Collected data entries
- - - -
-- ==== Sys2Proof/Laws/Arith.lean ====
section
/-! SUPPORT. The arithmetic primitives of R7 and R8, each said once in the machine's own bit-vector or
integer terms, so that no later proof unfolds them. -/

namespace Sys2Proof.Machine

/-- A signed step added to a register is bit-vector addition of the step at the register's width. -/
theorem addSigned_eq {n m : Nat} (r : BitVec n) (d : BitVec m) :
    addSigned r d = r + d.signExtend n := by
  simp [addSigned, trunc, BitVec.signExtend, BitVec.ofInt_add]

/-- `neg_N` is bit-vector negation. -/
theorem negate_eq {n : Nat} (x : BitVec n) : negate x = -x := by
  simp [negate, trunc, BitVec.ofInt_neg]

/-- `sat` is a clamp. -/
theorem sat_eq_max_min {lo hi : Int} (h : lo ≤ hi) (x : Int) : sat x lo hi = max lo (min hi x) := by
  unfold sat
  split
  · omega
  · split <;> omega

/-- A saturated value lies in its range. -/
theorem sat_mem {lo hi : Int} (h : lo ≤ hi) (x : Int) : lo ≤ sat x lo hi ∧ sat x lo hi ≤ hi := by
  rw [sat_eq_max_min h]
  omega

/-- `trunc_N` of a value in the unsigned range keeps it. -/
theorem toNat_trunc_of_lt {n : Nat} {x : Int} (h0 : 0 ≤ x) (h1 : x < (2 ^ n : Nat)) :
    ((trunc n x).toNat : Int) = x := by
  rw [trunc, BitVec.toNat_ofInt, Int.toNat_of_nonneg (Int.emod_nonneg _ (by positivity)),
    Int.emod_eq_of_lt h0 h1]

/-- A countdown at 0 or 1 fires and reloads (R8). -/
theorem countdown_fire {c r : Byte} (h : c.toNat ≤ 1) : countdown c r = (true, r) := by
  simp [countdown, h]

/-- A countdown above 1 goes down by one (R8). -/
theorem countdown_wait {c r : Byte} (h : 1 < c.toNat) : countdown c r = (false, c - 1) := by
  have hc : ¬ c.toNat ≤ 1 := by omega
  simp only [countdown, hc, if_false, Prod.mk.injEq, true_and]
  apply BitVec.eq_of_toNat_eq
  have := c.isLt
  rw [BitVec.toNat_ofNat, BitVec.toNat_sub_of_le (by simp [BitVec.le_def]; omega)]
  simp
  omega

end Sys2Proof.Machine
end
- - - -
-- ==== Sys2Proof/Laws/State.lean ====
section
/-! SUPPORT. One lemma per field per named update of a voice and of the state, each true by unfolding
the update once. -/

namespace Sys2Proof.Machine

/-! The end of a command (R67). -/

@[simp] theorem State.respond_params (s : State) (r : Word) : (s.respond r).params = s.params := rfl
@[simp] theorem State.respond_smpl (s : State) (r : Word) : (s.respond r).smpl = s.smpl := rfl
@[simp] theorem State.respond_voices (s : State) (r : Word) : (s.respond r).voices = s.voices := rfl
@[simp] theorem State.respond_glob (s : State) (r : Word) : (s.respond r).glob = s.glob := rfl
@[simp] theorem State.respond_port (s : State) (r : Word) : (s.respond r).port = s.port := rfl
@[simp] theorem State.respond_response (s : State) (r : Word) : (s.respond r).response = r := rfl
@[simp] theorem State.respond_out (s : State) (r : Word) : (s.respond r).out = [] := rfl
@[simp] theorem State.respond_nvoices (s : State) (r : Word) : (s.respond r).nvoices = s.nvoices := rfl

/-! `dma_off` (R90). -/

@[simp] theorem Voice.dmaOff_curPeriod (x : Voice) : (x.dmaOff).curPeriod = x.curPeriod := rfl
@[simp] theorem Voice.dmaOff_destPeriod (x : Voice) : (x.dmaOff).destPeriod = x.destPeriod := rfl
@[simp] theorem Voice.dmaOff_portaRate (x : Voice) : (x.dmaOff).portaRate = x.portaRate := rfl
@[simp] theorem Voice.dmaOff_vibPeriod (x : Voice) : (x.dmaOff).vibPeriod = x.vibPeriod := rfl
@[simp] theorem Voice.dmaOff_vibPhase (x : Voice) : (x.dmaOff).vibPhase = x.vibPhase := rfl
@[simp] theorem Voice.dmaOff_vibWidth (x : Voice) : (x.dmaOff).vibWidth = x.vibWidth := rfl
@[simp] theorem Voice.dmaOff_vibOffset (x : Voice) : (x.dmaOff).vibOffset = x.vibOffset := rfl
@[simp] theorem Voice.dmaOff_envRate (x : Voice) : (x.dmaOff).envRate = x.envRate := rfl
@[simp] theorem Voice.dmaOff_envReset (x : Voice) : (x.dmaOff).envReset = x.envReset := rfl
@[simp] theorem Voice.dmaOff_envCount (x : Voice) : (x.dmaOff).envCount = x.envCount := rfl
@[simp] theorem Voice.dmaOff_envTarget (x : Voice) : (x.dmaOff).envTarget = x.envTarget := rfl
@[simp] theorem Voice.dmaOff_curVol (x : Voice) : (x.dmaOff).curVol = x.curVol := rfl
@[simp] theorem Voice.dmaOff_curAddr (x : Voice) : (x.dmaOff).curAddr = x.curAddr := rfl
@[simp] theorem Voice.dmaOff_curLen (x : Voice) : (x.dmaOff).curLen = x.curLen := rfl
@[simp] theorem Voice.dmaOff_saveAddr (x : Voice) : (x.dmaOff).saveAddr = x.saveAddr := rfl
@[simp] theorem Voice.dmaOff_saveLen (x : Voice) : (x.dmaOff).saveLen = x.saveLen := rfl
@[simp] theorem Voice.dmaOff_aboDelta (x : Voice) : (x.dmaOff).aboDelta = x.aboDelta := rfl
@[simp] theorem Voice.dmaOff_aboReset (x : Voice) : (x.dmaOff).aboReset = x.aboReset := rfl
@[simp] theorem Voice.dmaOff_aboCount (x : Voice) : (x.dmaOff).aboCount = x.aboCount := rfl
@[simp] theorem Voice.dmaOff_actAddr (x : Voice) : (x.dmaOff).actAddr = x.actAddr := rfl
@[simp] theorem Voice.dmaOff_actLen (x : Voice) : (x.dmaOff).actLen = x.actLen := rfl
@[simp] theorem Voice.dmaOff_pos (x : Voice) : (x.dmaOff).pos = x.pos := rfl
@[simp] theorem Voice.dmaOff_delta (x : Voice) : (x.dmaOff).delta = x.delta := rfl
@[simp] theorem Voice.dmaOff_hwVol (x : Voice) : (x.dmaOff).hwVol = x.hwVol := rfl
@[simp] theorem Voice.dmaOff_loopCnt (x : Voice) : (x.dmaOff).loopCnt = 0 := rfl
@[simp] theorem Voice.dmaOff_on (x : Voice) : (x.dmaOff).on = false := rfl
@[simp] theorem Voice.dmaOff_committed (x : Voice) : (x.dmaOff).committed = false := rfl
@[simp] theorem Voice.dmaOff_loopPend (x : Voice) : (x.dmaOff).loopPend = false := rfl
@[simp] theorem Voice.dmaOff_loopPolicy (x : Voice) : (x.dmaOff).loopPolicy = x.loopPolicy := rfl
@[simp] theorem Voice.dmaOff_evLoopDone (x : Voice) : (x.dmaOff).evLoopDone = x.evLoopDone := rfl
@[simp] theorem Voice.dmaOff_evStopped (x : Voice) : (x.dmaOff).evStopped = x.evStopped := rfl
- - - -
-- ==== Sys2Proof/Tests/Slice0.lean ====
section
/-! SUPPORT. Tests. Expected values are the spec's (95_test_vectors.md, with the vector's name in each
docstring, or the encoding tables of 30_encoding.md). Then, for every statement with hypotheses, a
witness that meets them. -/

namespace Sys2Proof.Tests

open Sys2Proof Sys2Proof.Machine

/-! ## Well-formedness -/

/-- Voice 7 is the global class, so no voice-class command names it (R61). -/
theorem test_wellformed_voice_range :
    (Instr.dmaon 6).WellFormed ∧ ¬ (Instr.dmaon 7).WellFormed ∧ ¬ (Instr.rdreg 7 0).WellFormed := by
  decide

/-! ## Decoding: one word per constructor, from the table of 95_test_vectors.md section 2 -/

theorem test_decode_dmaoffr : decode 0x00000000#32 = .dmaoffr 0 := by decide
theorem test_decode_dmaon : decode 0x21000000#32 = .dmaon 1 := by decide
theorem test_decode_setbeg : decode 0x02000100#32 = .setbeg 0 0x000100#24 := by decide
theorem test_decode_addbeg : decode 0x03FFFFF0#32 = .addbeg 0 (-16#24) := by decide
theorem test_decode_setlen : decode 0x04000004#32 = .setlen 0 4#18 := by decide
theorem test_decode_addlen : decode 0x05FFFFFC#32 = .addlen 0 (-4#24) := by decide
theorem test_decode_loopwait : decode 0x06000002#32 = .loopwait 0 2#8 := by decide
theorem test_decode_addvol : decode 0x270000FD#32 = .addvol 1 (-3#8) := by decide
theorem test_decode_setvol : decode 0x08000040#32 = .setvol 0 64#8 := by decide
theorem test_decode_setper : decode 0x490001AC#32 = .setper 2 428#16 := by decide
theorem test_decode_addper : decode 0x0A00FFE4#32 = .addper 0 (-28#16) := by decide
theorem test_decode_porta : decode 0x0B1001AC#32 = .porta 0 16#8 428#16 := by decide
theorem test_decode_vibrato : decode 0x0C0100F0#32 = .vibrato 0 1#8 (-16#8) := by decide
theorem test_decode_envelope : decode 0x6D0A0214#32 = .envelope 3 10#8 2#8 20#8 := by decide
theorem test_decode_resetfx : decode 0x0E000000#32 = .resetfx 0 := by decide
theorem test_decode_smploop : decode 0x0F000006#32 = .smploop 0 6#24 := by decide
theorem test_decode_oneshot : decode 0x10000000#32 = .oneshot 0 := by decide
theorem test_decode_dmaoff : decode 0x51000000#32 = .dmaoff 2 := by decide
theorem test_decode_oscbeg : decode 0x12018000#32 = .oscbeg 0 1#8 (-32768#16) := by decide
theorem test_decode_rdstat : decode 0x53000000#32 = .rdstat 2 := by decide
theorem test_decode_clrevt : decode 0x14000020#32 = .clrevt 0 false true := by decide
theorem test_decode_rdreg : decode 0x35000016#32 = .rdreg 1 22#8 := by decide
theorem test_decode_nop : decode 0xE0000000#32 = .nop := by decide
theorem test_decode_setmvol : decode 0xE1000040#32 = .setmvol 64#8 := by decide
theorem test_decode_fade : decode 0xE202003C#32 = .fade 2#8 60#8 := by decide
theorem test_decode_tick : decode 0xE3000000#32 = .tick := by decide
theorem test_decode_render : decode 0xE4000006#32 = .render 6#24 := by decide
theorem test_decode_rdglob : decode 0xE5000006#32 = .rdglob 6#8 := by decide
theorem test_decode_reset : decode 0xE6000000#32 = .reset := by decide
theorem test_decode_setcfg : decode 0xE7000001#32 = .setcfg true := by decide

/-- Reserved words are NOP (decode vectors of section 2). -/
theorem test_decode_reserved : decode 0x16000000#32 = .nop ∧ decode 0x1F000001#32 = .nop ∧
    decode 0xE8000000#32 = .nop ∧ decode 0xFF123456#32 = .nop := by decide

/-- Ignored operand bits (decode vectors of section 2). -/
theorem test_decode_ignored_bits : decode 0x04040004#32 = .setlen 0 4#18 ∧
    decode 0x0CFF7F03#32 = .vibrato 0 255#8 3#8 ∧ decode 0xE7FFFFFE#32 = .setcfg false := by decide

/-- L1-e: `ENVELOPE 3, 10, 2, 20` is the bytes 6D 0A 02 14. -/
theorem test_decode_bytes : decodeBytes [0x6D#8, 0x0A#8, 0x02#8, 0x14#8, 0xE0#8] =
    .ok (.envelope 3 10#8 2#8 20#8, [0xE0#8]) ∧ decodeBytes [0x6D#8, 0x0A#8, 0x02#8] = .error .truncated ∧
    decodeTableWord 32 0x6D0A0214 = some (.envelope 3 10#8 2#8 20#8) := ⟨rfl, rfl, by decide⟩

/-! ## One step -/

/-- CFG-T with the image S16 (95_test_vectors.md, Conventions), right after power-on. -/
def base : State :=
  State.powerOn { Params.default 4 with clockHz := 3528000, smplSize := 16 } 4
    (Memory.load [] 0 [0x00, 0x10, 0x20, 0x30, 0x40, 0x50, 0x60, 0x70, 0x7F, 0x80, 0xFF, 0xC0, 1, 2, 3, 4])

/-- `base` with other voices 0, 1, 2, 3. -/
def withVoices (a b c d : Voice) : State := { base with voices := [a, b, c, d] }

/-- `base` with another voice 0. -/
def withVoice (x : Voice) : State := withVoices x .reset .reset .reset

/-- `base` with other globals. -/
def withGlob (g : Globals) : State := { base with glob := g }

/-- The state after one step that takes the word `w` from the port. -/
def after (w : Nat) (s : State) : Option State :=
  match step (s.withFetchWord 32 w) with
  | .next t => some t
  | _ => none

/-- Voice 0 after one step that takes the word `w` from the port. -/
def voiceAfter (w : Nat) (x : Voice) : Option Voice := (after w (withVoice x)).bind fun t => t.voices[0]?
- - - -
> _WORK ORDER_:
Above are some lines. Repeat exactly, and only, those from the line that has "x.delta := rfl" through the line that has "(x.dmaOff).loopCnt = 0 := rfl".

> _OUTPUT FOR THIS EXERCISE_:
@[simp] theorem Voice.dmaOff_delta (x : Voice) : (x.dmaOff).delta = x.delta := rfl
@[simp] theorem Voice.dmaOff_hwVol (x : Voice) : (x.dmaOff).hwVol = x.hwVol := rfl
@[simp] theorem Voice.dmaOff_loopCnt (x : Voice) : (x.dmaOff).loopCnt = 0 := rfl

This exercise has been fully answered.